Genomic DNA samples were derived from the peripheral blood of the subjects of the second replication cohort using PureLink Genomic DNA kit. Nine SNPs were genotyped in the FAT3 gene (Table 7). Multiplex PCR of the nine SNPs was performed at McGill University and Genome Quebec Innovation using standard procedures with 20 ng of template genomic DNA and HotStarTaq DNA polymerase enzyme. PCR reactions were run on the QIAxcel (Qiagen) to assess the amplification, followed by the single base extension using iPlex Thermo Sequenase. Genotypes were determined by MALDI-TOF mass-spectrometry and data were analyzed using Mass ARRAY Typer Analyser software.

Statistical analyses

In both phases of case/control analyses, we employed a collapsing gene burden test for significance testing, under the assumption that all rare, potentially protein-altering variants act in the same phenotypic direction with the same magnitude, independent of specific allele frequencies. In the few instances where an individual carried two rare variants in the same gene, these were counted as independent events generating a gene-allele burden count rather than a case count. In the first, discovery WES phase, chi-square p-values were calculated to compare the accumulation of rare variants (MAF < 0.01) in genes throughout the exome in patients versus controls, assuming a significance threshold of p = 6 × 10−6 (0.05/8150), based on the number of genes harboring at least one rare variant among either cases or controls in the WES data set. In the targeted gene phase (24 selected genes), Fisher’s exact test was used to calculate one-tailed p values for comparisons between patients and controls using GraphPad (https://www.graphpad.com/data-analysis-resource-center/#quickcalcs), with the statistical significance threshold corrected for the number of genes having a minimum number of rare variants as described under the “Results” section. When used, REVEL scores were used based on the pre-computed database; however, protein-truncating variants (stop gains, frameshift insertion/deletions), which are normally not assigned REVEL scores, were given a score of 1 for maximal predicted pathogenicity. REVEL scores are equally not assigned for intronic variants regardless whether they might affect splicing efficiency.

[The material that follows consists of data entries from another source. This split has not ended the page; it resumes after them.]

@[simp] theorem Act.within_stopMove {f : Touch} (a0 a1) (hf : (touchBerth.join ⟨[.mct, .tier], [.BOLL_COUNT,
    .CHART_DRAIN, .FERRY_STATUS, .SDIR_LOCKED, .SDIR_STATE_COUNT, .TIER_MOOR_STATUS], [.SDIR_CANCEL_COUNT,
    .SDIR_CRC_FAIL_COUNT]⟩ : Touch).le f = true) : Act.Within f (.stopMove a0 a1) := by
  refine Act.Within.mono ?_ hf
  unfold Act.stopMove
  repeat'
    first
      | intro _ | refine And.intro ?_ ?_ | (with_reducible refine Act.within_each fun _ => ?_)
      | (with_reducible refine Act.within_when ?_) | (with_reducible refine Act.within_ite ?_ ?_) | split | simp +decide

@[simp] theorem Act.within_cancelIfMoving {f : Touch} (a0) (hf : (touchBerth.join ⟨[.mct, .tier], [.BOLL_COUNT,
    .CHART_DRAIN, .FERRY_STATUS, .SDIR_LOCKED, .SDIR_STATE_COUNT, .TIER_MOOR_STATUS], [.SDIR_CANCEL_COUNT,
    .SDIR_CRC_FAIL_COUNT]⟩ : Touch).le f = true) : Act.Within f (.cancelIfMoving a0) := by
  refine Act.Within.mono ?_ hf
  unfold Act.cancelIfMoving
  repeat'
    first
      | intro _ | refine And.intro ?_ ?_ | (with_reducible refine Act.within_each fun _ => ?_)
      | (with_reducible refine Act.within_when ?_) | (with_reducible refine Act.within_ite ?_ ?_) | split | simp +decide

@[simp] theorem Act.within_freeImage {f : Touch} (a0 a1) (hf : (touchImage.join ⟨[.sdir], [], []⟩ : Touch).le f = true)
    : Act.Within f (.freeImage a0 a1) := by
  refine Act.Within.mono ?_ hf
  unfold Act.freeImage
  repeat'
    first
      | intro _ | refine And.intro ?_ ?_ | (with_reducible refine Act.within_each fun _ => ?_)
      | (with_reducible refine Act.within_when ?_) | (with_reducible refine Act.within_ite ?_ ?_) | split | simp +decide

@[simp] theorem Act.within_freeBerthsOf {f : Touch} (a0 a1) (hf : (touchStore.join ⟨[.sdir], [.SDIR_FREE], []⟩ :
    Touch).le f = true) : Act.Within f (.freeBerthsOf a0 a1) := by
  refine Act.Within.mono ?_ hf
  unfold Act.freeBerthsOf
  repeat'
    first
      | intro _ | refine And.intro ?_ ?_ | (with_reducible refine Act.within_each fun _ => ?_)
      | (with_reducible refine Act.within_when ?_) | (with_reducible refine Act.within_ite ?_ ?_) | split | simp +decide

@[simp] theorem Act.within_freeHistory {f : Touch} (a0) (hf : (touchStore.join ⟨[.flash, .nand, .sdir, .tier],
    [.FLASH_LUN_STATUS, .FLASH_STATUS], []⟩ : Touch).le f = true) : Act.Within f (.freeHistory a0) := by
  refine Act.Within.mono ?_ hf
  unfold Act.freeHistory
  repeat'
    first
      | intro _ | refine And.intro ?_ ?_ | (with_reducible refine Act.within_each fun _ => ?_)
      | (with_reducible refine Act.within_when ?_) | (with_reducible refine Act.within_ite ?_ ?_) | split | simp +decide

@[simp] theorem Act.within_freeRecord {f : Touch} (a0) (hf : (touchImage.join ⟨[.sdir], [.SDIR_FREE, .SDIR_LOCKED,
    .SDIR_STATE_COUNT], []⟩ : Touch).le f = true) : Act.Within f (.freeRecord a0) := by
  refine Act.Within.mono ?_ hf
  unfold Act.freeRecord
  repeat'
    first
      | intro _ | refine And.intro ?_ ?_ | (with_reducible refine Act.within_each fun _ => ?_)
      | (with_reducible refine Act.within_when ?_) | (with_reducible refine Act.within_ite ?_ ?_) | split | simp +decide

@[simp] theorem Act.within_settle {f : Touch} (a0 a1 a2) (hf : (touchStore.join ⟨[.sdir], [], []⟩ : Touch).le f = true)
    : Act.Within f (.settle a0 a1 a2) := by
  refine Act.Within.mono ?_ hf
  unfold Act.settle
  repeat'
    first
      | intro _ | refine And.intro ?_ ?_ | (with_reducible refine Act.within_each fun _ => ?_)
      | (with_reducible refine Act.within_when ?_) | (with_reducible refine Act.within_ite ?_ ?_) | split | simp +decide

Validation of FAT3 gene structure

The gene model for FAT3 used by RefSeq does not appear to be supported by long individual human cDNA clones, and seems to be based on homology to several long rodent cDNAs. Therefore, to confirm the gene structure, we analyzed in-house brain RNA-Seq data and WGBS data from an unrelated individual not part of our cohorts, as well as from GENCODE public annotations. We also profiled FAT3 expression using GTExTranscriptome Portal (http://www.gtexportal.org/home/gene/FAT3).

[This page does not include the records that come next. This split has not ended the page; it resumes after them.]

-- ==== Sys2Proof/Laws/TouchRest.lean ====
section
/-! SUPPORT. What the operations of the commands of the other units can touch, each said once. -/

namespace Sys2Proof.Machine

@[simp] theorem Act.within_takeBuddy {f : Touch} (hf : (⟨[.ckpt, .nmu], [], []⟩ : Touch).le f = true) : Act.Within f
    .takeBuddy := by
  refine Act.Within.mono ?_ hf
  unfold Act.takeBuddy
  repeat'
    first
      | intro _ | refine And.intro ?_ ?_ | (with_reducible refine Act.within_each fun _ => ?_)
      | (with_reducible refine Act.within_when ?_) | (with_reducible refine Act.within_ite ?_ ?_) | split | simp +decide

@[simp] theorem Act.within_reopen {f : Touch} (a0) (hf : (touchRaise.join ⟨[.egr, .mct], [], [.EGR_CE_MARK_COUNT,
    .EGR_FULL_COUNT, .EGR_GATE_HOLD_COUNT, .EGR_NO_FIT_COUNT]⟩ : Touch).le f = true) : Act.Within f (.reopen a0) := by
  refine Act.Within.mono ?_ hf
  unfold Act.reopen
  repeat'
    first
      | intro _ | refine And.intro ?_ ?_ | (with_reducible refine Act.within_each fun _ => ?_)
      | (with_reducible refine Act.within_when ?_) | (with_reducible refine Act.within_ite ?_ ?_) | split | simp +decide

@[simp] theorem Act.within_restoreFails {f : Touch} (a0 a1) (hf : (touchRaise.join ⟨[], [.CKPT_STATUS], []⟩ : Touch).le
    f = true) : Act.Within f (.restoreFails a0 a1) := by
  refine Act.Within.mono ?_ hf
  unfold Act.restoreFails
  repeat'
    first
      | intro _ | refine And.intro ?_ ?_ | (with_reducible refine Act.within_each fun _ => ?_)
      | (with_reducible refine Act.within_when ?_) | (with_reducible refine Act.within_ite ?_ ?_) | split | simp +decide

@[simp] theorem Act.within_restoreStart {f : Touch} (a0 a1) (hf : (touchRaise.join ⟨[.ckpt], [.CKPT_STATUS],
    [.ERR_MANIFEST_FAIL_COUNT]⟩ : Touch).le f = true) : Act.Within f (.restoreStart a0 a1) := by
  refine Act.Within.mono ?_ hf
  unfold Act.restoreStart
  repeat'
    first
      | intro _ | refine And.intro ?_ ?_ | (with_reducible refine Act.within_each fun _ => ?_)
      | (with_reducible refine Act.within_when ?_) | (with_reducible refine Act.within_ite ?_ ?_) | split | simp +decide

@[simp] theorem Act.within_restoreRegs {f : Touch} (a0) (hf : (⟨[.shadow], Reg.all, []⟩ : Touch).le f = true) :
    Act.Within f (.restoreRegs a0) := by
  refine Act.Within.mono ?_ hf
  unfold Act.restoreRegs
  repeat'
    first
      | intro _ | refine And.intro ?_ ?_ | (with_reducible refine Act.within_each fun _ => ?_)
      | (with_reducible refine Act.within_when ?_) | (with_reducible refine Act.within_ite ?_ ?_) | split | simp +decide

@[simp] theorem Act.within_restoreMem {f : Touch} (a0 a1) (hf : (⟨[.lost, .ls, .mem], [], []⟩ : Touch).le f = true) :
    Act.Within f (.restoreMem a0 a1) := by
  refine Act.Within.mono ?_ hf
  unfold Act.restoreMem
  repeat'
    first
      | intro _ | refine And.intro ?_ ?_ | (with_reducible refine Act.within_each fun _ => ?_)
      | (with_reducible refine Act.within_when ?_) | (with_reducible refine Act.within_ite ?_ ?_) | split | simp +decide

@[simp] theorem Act.within_restoreUnits {f : Touch} (a0) (hf : (⟨[.berth, .chart, .core, .host, .irq, .mct, .nmu, .out,
    .rcl, .sail, .sdir, .sec, .text, .tier], [.HOST_CXL_WIN, .HOST_EVENT, .HOST_WIN, .TIER_MOOR_STATUS], []⟩ : Touch).le
    f = true) : Act.Within f (.restoreUnits a0) := by
  refine Act.Within.mono ?_ hf
  unfold Act.restoreUnits
  repeat'
    first
      | intro _ | refine And.intro ?_ ?_ | (with_reducible refine Act.within_each fun _ => ?_)
      | (with_reducible refine Act.within_when ?_) | (with_reducible refine Act.within_ite ?_ ?_) | split | simp +decide

@[simp] theorem Act.within_restoreFlash {f : Touch} (a0) (hf : (⟨[.flash, .nand, .out], [.FLASH_LUN_STATUS,
    .FLASH_STATUS], []⟩ : Touch).le f = true) : Act.Within f (.restoreFlash a0) := by
  refine Act.Within.mono ?_ hf
  unfold Act.restoreFlash
  repeat'
    first
      | intro _ | refine And.intro ?_ ?_ | (with_reducible refine Act.within_each fun _ => ?_)
      | (with_reducible refine Act.within_when ?_) | (with_reducible refine Act.within_ite ?_ ?_) | split | simp +decide

@[simp] theorem Act.within_closeTags {f : Touch} (hf : (touchStore : Touch).le f = true) : Act.Within f .closeTags := by
  refine Act.Within.mono ?_ hf
  unfold Act.closeTags
  repeat'
    first
      | intro _ | refine And.intro ?_ ?_ | (with_reducible refine Act.within_each fun _ => ?_)
      | (with_reducible refine Act.within_when ?_) | (with_reducible refine Act.within_ite ?_ ?_) | split | simp +decide

@[simp] theorem Act.within_moveTimetable {f : Touch} (a0 a1) (hf : (⟨[.mem], [], []⟩ : Touch).le f = true) : Act.Within
    f (.moveTimetable a0 a1) := by
  refine Act.Within.mono ?_ hf
  unfold Act.moveTimetable
  repeat'
    first
      | intro _ | refine And.intro ?_ ?_ | (with_reducible refine Act.within_each fun _ => ?_)
      | (with_reducible refine Act.within_when ?_) | (with_reducible refine Act.within_ite ?_ ?_) | split | simp +decide

@[simp] theorem Act.within_resumeTimetable {f : Touch} (a0) (hf : (touchRaise.join ⟨[.mem, .sail], [.SAIL_STATUS],
    [.SAIL_TT_REJECT_COUNT]⟩ : Touch).le f = true) : Act.Within f (.resumeTimetable a0) := by
  refine Act.Within.mono ?_ hf
  unfold Act.resumeTimetable
  repeat'
    first
      | intro _ | refine And.intro ?_ ?_ | (with_reducible refine Act.within_each fun _ => ?_)
      | (with_reducible refine Act.within_when ?_) | (with_reducible refine Act.within_ite ?_ ?_) | split | simp +decide

@[simp] theorem Act.within_reportBerths {f : Touch} (hf : (⟨[.out], [], []⟩ : Touch).le f = true) : Act.Within f
    .reportBerths := by
  refine Act.Within.mono ?_ hf
  unfold Act.reportBerths
  repeat'
    first
      | intro _ | refine And.intro ?_ ?_ | (with_reducible refine Act.within_each fun _ => ?_)
      | (with_reducible refine Act.within_when ?_) | (with_reducible refine Act.within_ite ?_ ?_) | split | simp +decide

@[simp] theorem Act.within_firmwareMessage {f : Touch} (a0 a1 a2 a3) (hf : (touchSend : Touch).le f = true) : Act.Within
    f (.firmwareMessage a0 a1 a2 a3) := by
  refine Act.Within.mono ?_ hf
  unfold Act.firmwareMessage
  repeat'
    first
      | intro _ | refine And.intro ?_ ?_ | (with_reducible refine Act.within_each fun _ => ?_)
      | (with_reducible refine Act.within_when ?_) | (with_reducible refine Act.within_ite ?_ ?_) | split | simp +decide

@[simp] theorem Act.within_beginRequest {f : Touch} (a0 a1) (hf : (⟨[.host], [], []⟩ : Touch).le f = true) : Act.Within
    f (.beginRequest a0 a1) := by
  refine Act.Within.mono ?_ hf
  unfold Act.beginRequest
  repeat'
    first
      | intro _ | refine And.intro ?_ ?_ | (with_reducible refine Act.within_each fun _ => ?_)
      | (with_reducible refine Act.within_when ?_) | (with_reducible refine Act.within_ite ?_ ?_) | split | simp +decide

Cell culture and RNA extraction

Primary osteoblasts were derived from bone specimens obtained intraoperatively from AIS and non-scoliotic trauma cases. Briefly, cells were grown in 10 cm2 culture dishes with Alpha Modification of Eagle’s Medium (αMEM) containing 10% fetal bovine serum (FBS) and 1% antibiotic/antimycotic at 37 °C and 5% CO2. Cells were grown until they reached confluence. Then, the cells were washed with phosphate-buffered saline (PBS 1×) twice and treated with 1 ml TRIzol, lysed and transferred to 1.5 ml tube and stored at − 80 °C. RNA was extracted using TRIzol, following the manufacturer’s instructions.

Quantitative RT-polymerase chain reaction (qRT-PCR)

Expression analyses by qRT-PCR were done in triplicate using GAPDH and PPIA (Peptidylprolyl isomerase A) as normalizing housekeeping genes (Supplemental Information).